Re: Track Cleaning?? If you have not gotten rid of the Goo Gone, I would highly suggest that you do. Are all of your frieght cars equipped with metal wheelsets? If not this is another suggestion that I would recommend you do. Get rid of all plastic wheels. I clean my track with a very fine sanding bar that is used for smoothing out sheetrock. I do not have to use it very often at all. I also use Formula 409 sprayed onto a paper towel to clean the wheels on my locomotives. I do that about once a year or so. Bob Wintle MMR
Re: Track Cleaning?? Here is one of the most heard answers: rubbing alcohol. Just get a few paper towels and pore a little on one then start scrubbing. Also if your like me and started into the hobby with steel track and haven't replaced it, get some anti rust spray. I use some stuff called fluid film.
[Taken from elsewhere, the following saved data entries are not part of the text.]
/-! ### Setting a bit -/

@[simp] theorem Chip.setBit_mem (c : Chip) (a i : Nat) (b : Bool) : (c.setBit a i b).mem = c.mem := rfl
@[simp] theorem Chip.setBit_ecc (c : Chip) (a i : Nat) (b : Bool) : (c.setBit a i b).ecc = c.ecc := rfl
@[simp] theorem Chip.setBit_stalled (c : Chip) (a i : Nat) (b : Bool) : (c.setBit a i b).stalled = c.stalled := rfl
@[simp] theorem Chip.setBit_resv (c : Chip) (a i : Nat) (b : Bool) : (c.setBit a i b).resv = c.resv := rfl
@[simp] theorem Chip.setBit_bankPtr (c : Chip) (a i : Nat) (b : Bool) : (c.setBit a i b).bankPtr = c.bankPtr := rfl
@[simp] theorem Chip.setBit_bankGrant (c : Chip) (a i : Nat) (b : Bool) : (c.setBit a i b).bankGrant = c.bankGrant := rfl
@[simp] theorem Chip.setBit_scrub (c : Chip) (a i : Nat) (b : Bool) : (c.setBit a i b).scrub = c.scrub := rfl
@[simp] theorem Chip.setBit_power (c : Chip) (a i : Nat) (b : Bool) : (c.setBit a i b).power = c.power := rfl
@[simp] theorem Chip.setBit_clocks (c : Chip) (a i : Nat) (b : Bool) : (c.setBit a i b).clocks = c.clocks := rfl
@[simp] theorem Chip.setBit_pins (c : Chip) (a i : Nat) (b : Bool) : (c.setBit a i b).pins = c.pins := rfl
@[simp] theorem Chip.setBit_bus (c : Chip) (a i : Nat) (b : Bool) : (c.setBit a i b).bus = c.bus := rfl
@[simp] theorem Chip.setBit_log (c : Chip) (a i : Nat) (b : Bool) : (c.setBit a i b).log = c.log := rfl
@[simp] theorem Chip.setBit_dump (c : Chip) (a i : Nat) (b : Bool) : (c.setBit a i b).dump = c.dump := rfl
@[simp] theorem Chip.setBit_sec (c : Chip) (a i : Nat) (b : Bool) : (c.setBit a i b).sec = c.sec := rfl
@[simp] theorem Chip.setBit_boot (c : Chip) (a i : Nat) (b : Bool) : (c.setBit a i b).boot = c.boot := rfl
@[simp] theorem Chip.setBit_xspi (c : Chip) (a i : Nat) (b : Bool) : (c.setBit a i b).xspi = c.xspi := rfl
@[simp] theorem Chip.setBit_safe (c : Chip) (a i : Nat) (b : Bool) : (c.setBit a i b).safe = c.safe := rfl
@[simp] theorem Chip.setBit_bel (c : Chip) (a i : Nat) (b : Bool) : (c.setBit a i b).bel = c.bel := rfl
@[simp] theorem Chip.setBit_can (c : Chip) (a i : Nat) (b : Bool) : (c.setBit a i b).can = c.can := rfl
@[simp] theorem Chip.setBit_sense (c : Chip) (a i : Nat) (b : Bool) : (c.setBit a i b).sense = c.sense := rfl
@[simp] theorem Chip.setBit_eng (c : Chip) (a i : Nat) (b : Bool) : (c.setBit a i b).eng = c.eng := rfl
@[simp] theorem Chip.setBit_zle (c : Chip) (a i : Nat) (b : Bool) : (c.setBit a i b).zle = c.zle := rfl
@[simp] theorem Chip.setBit_hl (c : Chip) (a i : Nat) (b : Bool) : (c.setBit a i b).hl = c.hl := rfl
@[simp] theorem Chip.setBit_vif (c : Chip) (a i : Nat) (b : Bool) : (c.setBit a i b).vif = c.vif := rfl
@[simp] theorem Chip.setBit_fw (c : Chip) (a i : Nat) (b : Bool) : (c.setBit a i b).fw = c.fw := rfl
@[simp] theorem Chip.setBit_mgr (c : Chip) (a i : Nat) (b : Bool) : (c.setBit a i b).mgr = c.mgr := rfl
@[simp] theorem Chip.setBit_fresh (c : Chip) (a i : Nat) (b : Bool) : (c.setBit a i b).fresh = c.fresh := rfl

/-! ### Storing a byte -/

@[simp] theorem Chip.poke_regs (c : Chip) (a : Nat) (b : Byte) : (c.poke a b).regs = c.regs := rfl
@[simp] theorem Chip.poke_acts (c : Chip) (a : Nat) (b : Byte) : (c.poke a b).acts = c.acts := rfl
@[simp] theorem Chip.poke_ecc (c : Chip) (a : Nat) (b : Byte) : (c.poke a b).ecc = c.ecc := rfl
@[simp] theorem Chip.poke_stalled (c : Chip) (a : Nat) (b : Byte) : (c.poke a b).stalled = c.stalled := rfl
@[simp] theorem Chip.poke_resv (c : Chip) (a : Nat) (b : Byte) : (c.poke a b).resv = c.resv := rfl
@[simp] theorem Chip.poke_bankPtr (c : Chip) (a : Nat) (b : Byte) : (c.poke a b).bankPtr = c.bankPtr := rfl
@[simp] theorem Chip.poke_bankGrant (c : Chip) (a : Nat) (b : Byte) : (c.poke a b).bankGrant = c.bankGrant := rfl
@[simp] theorem Chip.poke_scrub (c : Chip) (a : Nat) (b : Byte) : (c.poke a b).scrub = c.scrub := rfl
@[simp] theorem Chip.poke_power (c : Chip) (a : Nat) (b : Byte) : (c.poke a b).power = c.power := rfl
@[simp] theorem Chip.poke_clocks (c : Chip) (a : Nat) (b : Byte) : (c.poke a b).clocks = c.clocks := rfl
@[simp] theorem Chip.poke_pins (c : Chip) (a : Nat) (b : Byte) : (c.poke a b).pins = c.pins := rfl
@[simp] theorem Chip.poke_bus (c : Chip) (a : Nat) (b : Byte) : (c.poke a b).bus = c.bus := rfl
@[simp] theorem Chip.poke_log (c : Chip) (a : Nat) (b : Byte) : (c.poke a b).log = c.log := rfl
@[simp] theorem Chip.poke_dump (c : Chip) (a : Nat) (b : Byte) : (c.poke a b).dump = c.dump := rfl
@[simp] theorem Chip.poke_sec (c : Chip) (a : Nat) (b : Byte) : (c.poke a b).sec = c.sec := rfl
@[simp] theorem Chip.poke_boot (c : Chip) (a : Nat) (b : Byte) : (c.poke a b).boot = c.boot := rfl
@[simp] theorem Chip.poke_xspi (c : Chip) (a : Nat) (b : Byte) : (c.poke a b).xspi = c.xspi := rfl
@[simp] theorem Chip.poke_safe (c : Chip) (a : Nat) (b : Byte) : (c.poke a b).safe = c.safe := rfl
@[simp] theorem Chip.poke_bel (c : Chip) (a : Nat) (b : Byte) : (c.poke a b).bel = c.bel := rfl
@[simp] theorem Chip.poke_can (c : Chip) (a : Nat) (b : Byte) : (c.poke a b).can = c.can := rfl
@[simp] theorem Chip.poke_sense (c : Chip) (a : Nat) (b : Byte) : (c.poke a b).sense = c.sense := rfl
@[simp] theorem Chip.poke_eng (c : Chip) (a : Nat) (b : Byte) : (c.poke a b).eng = c.eng := rfl
@[simp] theorem Chip.poke_zle (c : Chip) (a : Nat) (b : Byte) : (c.poke a b).zle = c.zle := rfl
@[simp] theorem Chip.poke_hl (c : Chip) (a : Nat) (b : Byte) : (c.poke a b).hl = c.hl := rfl
@[simp] theorem Chip.poke_vif (c : Chip) (a : Nat) (b : Byte) : (c.poke a b).vif = c.vif := rfl
@[simp] theorem Chip.poke_fw (c : Chip) (a : Nat) (b : Byte) : (c.poke a b).fw = c.fw := rfl
@[simp] theorem Chip.poke_mgr (c : Chip) (a : Nat) (b : Byte) : (c.poke a b).mgr = c.mgr := rfl
@[simp] theorem Chip.poke_fresh (c : Chip) (a : Nat) (b : Byte) : (c.poke a b).fresh = c.fresh := rfl

/-! ### Answering -/

@[simp] theorem Chip.respond_regs (c : Chip) (d : List Byte) : (c.respond d).regs = c.regs := rfl
@[simp] theorem Chip.respond_acts (c : Chip) (d : List Byte) : (c.respond d).acts = c.acts := rfl
@[simp] theorem Chip.respond_mem (c : Chip) (d : List Byte) : (c.respond d).mem = c.mem := rfl
@[simp] theorem Chip.respond_ecc (c : Chip) (d : List Byte) : (c.respond d).ecc = c.ecc := rfl
@[simp] theorem Chip.respond_stalled (c : Chip) (d : List Byte) : (c.respond d).stalled = c.stalled := rfl
@[simp] theorem Chip.respond_resv (c : Chip) (d : List Byte) : (c.respond d).resv = c.resv := rfl
@[simp] theorem Chip.respond_bankPtr (c : Chip) (d : List Byte) : (c.respond d).bankPtr = c.bankPtr := rfl
@[simp] theorem Chip.respond_bankGrant (c : Chip) (d : List Byte) : (c.respond d).bankGrant = c.bankGrant := rfl
@[simp] theorem Chip.respond_scrub (c : Chip) (d : List Byte) : (c.respond d).scrub = c.scrub := rfl
@[simp] theorem Chip.respond_power (c : Chip) (d : List Byte) : (c.respond d).power = c.power := rfl
@[simp] theorem Chip.respond_clocks (c : Chip) (d : List Byte) : (c.respond d).clocks = c.clocks := rfl
@[simp] theorem Chip.respond_pins (c : Chip) (d : List Byte) : (c.respond d).pins = c.pins := rfl
@[simp] theorem Chip.respond_log (c : Chip) (d : List Byte) : (c.respond d).log = c.log := rfl
@[simp] theorem Chip.respond_dump (c : Chip) (d : List Byte) : (c.respond d).dump = c.dump := rfl
@[simp] theorem Chip.respond_sec (c : Chip) (d : List Byte) : (c.respond d).sec = c.sec := rfl
@[simp] theorem Chip.respond_boot (c : Chip) (d : List Byte) : (c.respond d).boot = c.boot := rfl
@[simp] theorem Chip.respond_xspi (c : Chip) (d : List Byte) : (c.respond d).xspi = c.xspi := rfl
@[simp] theorem Chip.respond_safe (c : Chip) (d : List Byte) : (c.respond d).safe = c.safe := rfl
@[simp] theorem Chip.respond_bel (c : Chip) (d : List Byte) : (c.respond d).bel = c.bel := rfl
@[simp] theorem Chip.respond_can (c : Chip) (d : List Byte) : (c.respond d).can = c.can := rfl
@[simp] theorem Chip.respond_sense (c : Chip) (d : List Byte) : (c.respond d).sense = c.sense := rfl
@[simp] theorem Chip.respond_eng (c : Chip) (d : List Byte) : (c.respond d).eng = c.eng := rfl
@[simp] theorem Chip.respond_zle (c : Chip) (d : List Byte) : (c.respond d).zle = c.zle := rfl
@[simp] theorem Chip.respond_hl (c : Chip) (d : List Byte) : (c.respond d).hl = c.hl := rfl
@[simp] theorem Chip.respond_vif (c : Chip) (d : List Byte) : (c.respond d).vif = c.vif := rfl
@[simp] theorem Chip.respond_fw (c : Chip) (d : List Byte) : (c.respond d).fw = c.fw := rfl
@[simp] theorem Chip.respond_mgr (c : Chip) (d : List Byte) : (c.respond d).mgr = c.mgr := rfl
@[simp] theorem Chip.respond_fresh (c : Chip) (d : List Byte) : (c.respond d).fresh = c.fresh := rfl

/-! ### Answering with a bus error -/

@[simp] theorem Chip.busError_regs (c : Chip) (n : Nat) : (c.busError n).regs = c.regs := rfl
@[simp] theorem Chip.busError_acts (c : Chip) (n : Nat) : (c.busError n).acts = c.acts := rfl
@[simp] theorem Chip.busError_mem (c : Chip) (n : Nat) : (c.busError n).mem = c.mem := rfl
@[simp] theorem Chip.busError_ecc (c : Chip) (n : Nat) : (c.busError n).ecc = c.ecc := rfl
@[simp] theorem Chip.busError_stalled (c : Chip) (n : Nat) : (c.busError n).stalled = c.stalled := rfl
@[simp] theorem Chip.busError_resv (c : Chip) (n : Nat) : (c.busError n).resv = c.resv := rfl
@[simp] theorem Chip.busError_bankPtr (c : Chip) (n : Nat) : (c.busError n).bankPtr = c.bankPtr := rfl
@[simp] theorem Chip.busError_bankGrant (c : Chip) (n : Nat) : (c.busError n).bankGrant = c.bankGrant := rfl
@[simp] theorem Chip.busError_scrub (c : Chip) (n : Nat) : (c.busError n).scrub = c.scrub := rfl
@[simp] theorem Chip.busError_power (c : Chip) (n : Nat) : (c.busError n).power = c.power := rfl
@[simp] theorem Chip.busError_clocks (c : Chip) (n : Nat) : (c.busError n).clocks = c.clocks := rfl
@[simp] theorem Chip.busError_pins (c : Chip) (n : Nat) : (c.busError n).pins = c.pins := rfl
@[simp] theorem Chip.busError_log (c : Chip) (n : Nat) : (c.busError n).log = c.log := rfl
@[simp] theorem Chip.busError_dump (c : Chip) (n : Nat) : (c.busError n).dump = c.dump := rfl
@[simp] theorem Chip.busError_sec (c : Chip) (n : Nat) : (c.busError n).sec = c.sec := rfl
@[simp] theorem Chip.busError_boot (c : Chip) (n : Nat) : (c.busError n).boot = c.boot := rfl
@[simp] theorem Chip.busError_xspi (c : Chip) (n : Nat) : (c.busError n).xspi = c.xspi := rfl
@[simp] theorem Chip.busError_safe (c : Chip) (n : Nat) : (c.busError n).safe = c.safe := rfl
@[simp] theorem Chip.busError_bel (c : Chip) (n : Nat) : (c.busError n).bel = c.bel := rfl
@[simp] theorem Chip.busError_can (c : Chip) (n : Nat) : (c.busError n).can = c.can := rfl
@[simp] theorem Chip.busError_sense (c : Chip) (n : Nat) : (c.busError n).sense = c.sense := rfl
@[simp] theorem Chip.busError_eng (c : Chip) (n : Nat) : (c.busError n).eng = c.eng := rfl
@[simp] theorem Chip.busError_zle (c : Chip) (n : Nat) : (c.busError n).zle = c.zle := rfl
@[simp] theorem Chip.busError_hl (c : Chip) (n : Nat) : (c.busError n).hl = c.hl := rfl
@[simp] theorem Chip.busError_vif (c : Chip) (n : Nat) : (c.busError n).vif = c.vif := rfl
@[simp] theorem Chip.busError_fw (c : Chip) (n : Nat) : (c.busError n).fw = c.fw := rfl
@[simp] theorem Chip.busError_mgr (c : Chip) (n : Nat) : (c.busError n).mgr = c.mgr := rfl
@[simp] theorem Chip.busError_fresh (c : Chip) (n : Nat) : (c.busError n).fresh = c.fresh := rfl

/-! ### Logging -/

@[simp] theorem Chip.logFrom_regs (c : Chip) (prio code arg : Nat) : (c.logFrom prio code arg).regs = c.regs := rfl
@[simp] theorem Chip.logFrom_acts (c : Chip) (prio code arg : Nat) : (c.logFrom prio code arg).acts = c.acts := rfl
@[simp] theorem Chip.logFrom_mem (c : Chip) (prio code arg : Nat) : (c.logFrom prio code arg).mem = c.mem := rfl
@[simp] theorem Chip.logFrom_ecc (c : Chip) (prio code arg : Nat) : (c.logFrom prio code arg).ecc = c.ecc := rfl
@[simp] theorem Chip.logFrom_stalled (c : Chip) (prio code arg : Nat) : (c.logFrom prio code arg).stalled = c.stalled := rfl
@[simp] theorem Chip.logFrom_resv (c : Chip) (prio code arg : Nat) : (c.logFrom prio code arg).resv = c.resv := rfl
@[simp] theorem Chip.logFrom_bankPtr (c : Chip) (prio code arg : Nat) : (c.logFrom prio code arg).bankPtr = c.bankPtr := rfl
@[simp] theorem Chip.logFrom_bankGrant (c : Chip) (prio code arg : Nat) : (c.logFrom prio code arg).bankGrant = c.bankGrant := rfl
@[simp] theorem Chip.logFrom_scrub (c : Chip) (prio code arg : Nat) : (c.logFrom prio code arg).scrub = c.scrub := rfl
@[simp] theorem Chip.logFrom_power (c : Chip) (prio code arg : Nat) : (c.logFrom prio code arg).power = c.power := rfl
@[simp] theorem Chip.logFrom_clocks (c : Chip) (prio code arg : Nat) : (c.logFrom prio code arg).clocks = c.clocks := rfl
@[simp] theorem Chip.logFrom_pins (c : Chip) (prio code arg : Nat) : (c.logFrom prio code arg).pins = c.pins := rfl
@[simp] theorem Chip.logFrom_bus (c : Chip) (prio code arg : Nat) : (c.logFrom prio code arg).bus = c.bus := rfl
@[simp] theorem Chip.logFrom_dump (c : Chip) (prio code arg : Nat) : (c.logFrom prio code arg).dump = c.dump := rfl
@[simp] theorem Chip.logFrom_sec (c : Chip) (prio code arg : Nat) : (c.logFrom prio code arg).sec = c.sec := rfl
@[simp] theorem Chip.logFrom_boot (c : Chip) (prio code arg : Nat) : (c.logFrom prio code arg).boot = c.boot := rfl
@[simp] theorem Chip.logFrom_xspi (c : Chip) (prio code arg : Nat) : (c.logFrom prio code arg).xspi = c.xspi := rfl
@[simp] theorem Chip.logFrom_safe (c : Chip) (prio code arg : Nat) : (c.logFrom prio code arg).safe = c.safe := rfl
@[simp] theorem Chip.logFrom_bel (c : Chip) (prio code arg : Nat) : (c.logFrom prio code arg).bel = c.bel := rfl
@[simp] theorem Chip.logFrom_can (c : Chip) (prio code arg : Nat) : (c.logFrom prio code arg).can = c.can := rfl
@[simp] theorem Chip.logFrom_sense (c : Chip) (prio code arg : Nat) : (c.logFrom prio code arg).sense = c.sense := rfl
@[simp] theorem Chip.logFrom_eng (c : Chip) (prio code arg : Nat) : (c.logFrom prio code arg).eng = c.eng := rfl
@[simp] theorem Chip.logFrom_zle (c : Chip) (prio code arg : Nat) : (c.logFrom prio code arg).zle = c.zle := rfl
@[simp] theorem Chip.logFrom_hl (c : Chip) (prio code arg : Nat) : (c.logFrom prio code arg).hl = c.hl := rfl
@[simp] theorem Chip.logFrom_vif (c : Chip) (prio code arg : Nat) : (c.logFrom prio code arg).vif = c.vif := rfl
@[simp] theorem Chip.logFrom_fw (c : Chip) (prio code arg : Nat) : (c.logFrom prio code arg).fw = c.fw := rfl
@[simp] theorem Chip.logFrom_mgr (c : Chip) (prio code arg : Nat) : (c.logFrom prio code arg).mgr = c.mgr := rfl
@[simp] theorem Chip.logFrom_fresh (c : Chip) (prio code arg : Nat) : (c.logFrom prio code arg).fresh = c.fresh := rfl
I got it at a local hardware store.
Re: Track Cleaning?? I have tried a lot of things over the years (translated: I am an old guy) and this works the best for me: LaBelle 101 Light Lubricating Oil - It slows down oxidation and seems to have some conductive qualities as well. I rarely clean track or have any hesitation from my locomotives. I have never used Goo Gone because of the experience of some of my fellow KC operators. It appears that Goo Gone works great initially but creates a build up on the railhead that eventually becomes an insulator. Hope this helps. Rick
Re: Track Cleaning?? Thanks for the tip. We use Goo gOne at the cluband I carried the practice home. Will stop that. All of my cars have metal wheels and the room is somewhat climate controlled. My opinion is still out on the Minia tronics set uup .I haven't been using it long enough. I will try the oil. Does it effect traction?
Re: Track Cleaning?? The oil that Rick uses is not the same as what I have used in the past. I used Wahl hair clipper ol that I bought at my local barbershop. It did not effect traction but I used it sparingly. Our local club used Goo Gone many years ago. It worked great at first. But then it started to corrode the turnouts. The corrosion also made its way down into the track feeder wires at the solder joints. We ended up having to replace the feeders. Through all of this we became a test bed for the Aztek brand of car cleaners. We purchased a Centerline car but after some testing for Aztek we prefered it. Bob Wintle MMR Parsons, Ks.
Re: Track Cleaning?? I've used Wahl oil for years with great results. The only real problem I have discovered, is that gunk tends to accumulate on plastic wheelsets. I have noticed, that Wahl oil seems to have fallen out of favor in the last several years. Anybody out there know a particular reason why?
Re: Track Cleaning?? I would like to try both suggestions. I'm guessing the Whals oil would be purchased at a beauty supply house and where would the LaBelle's be found? I've never heard of it.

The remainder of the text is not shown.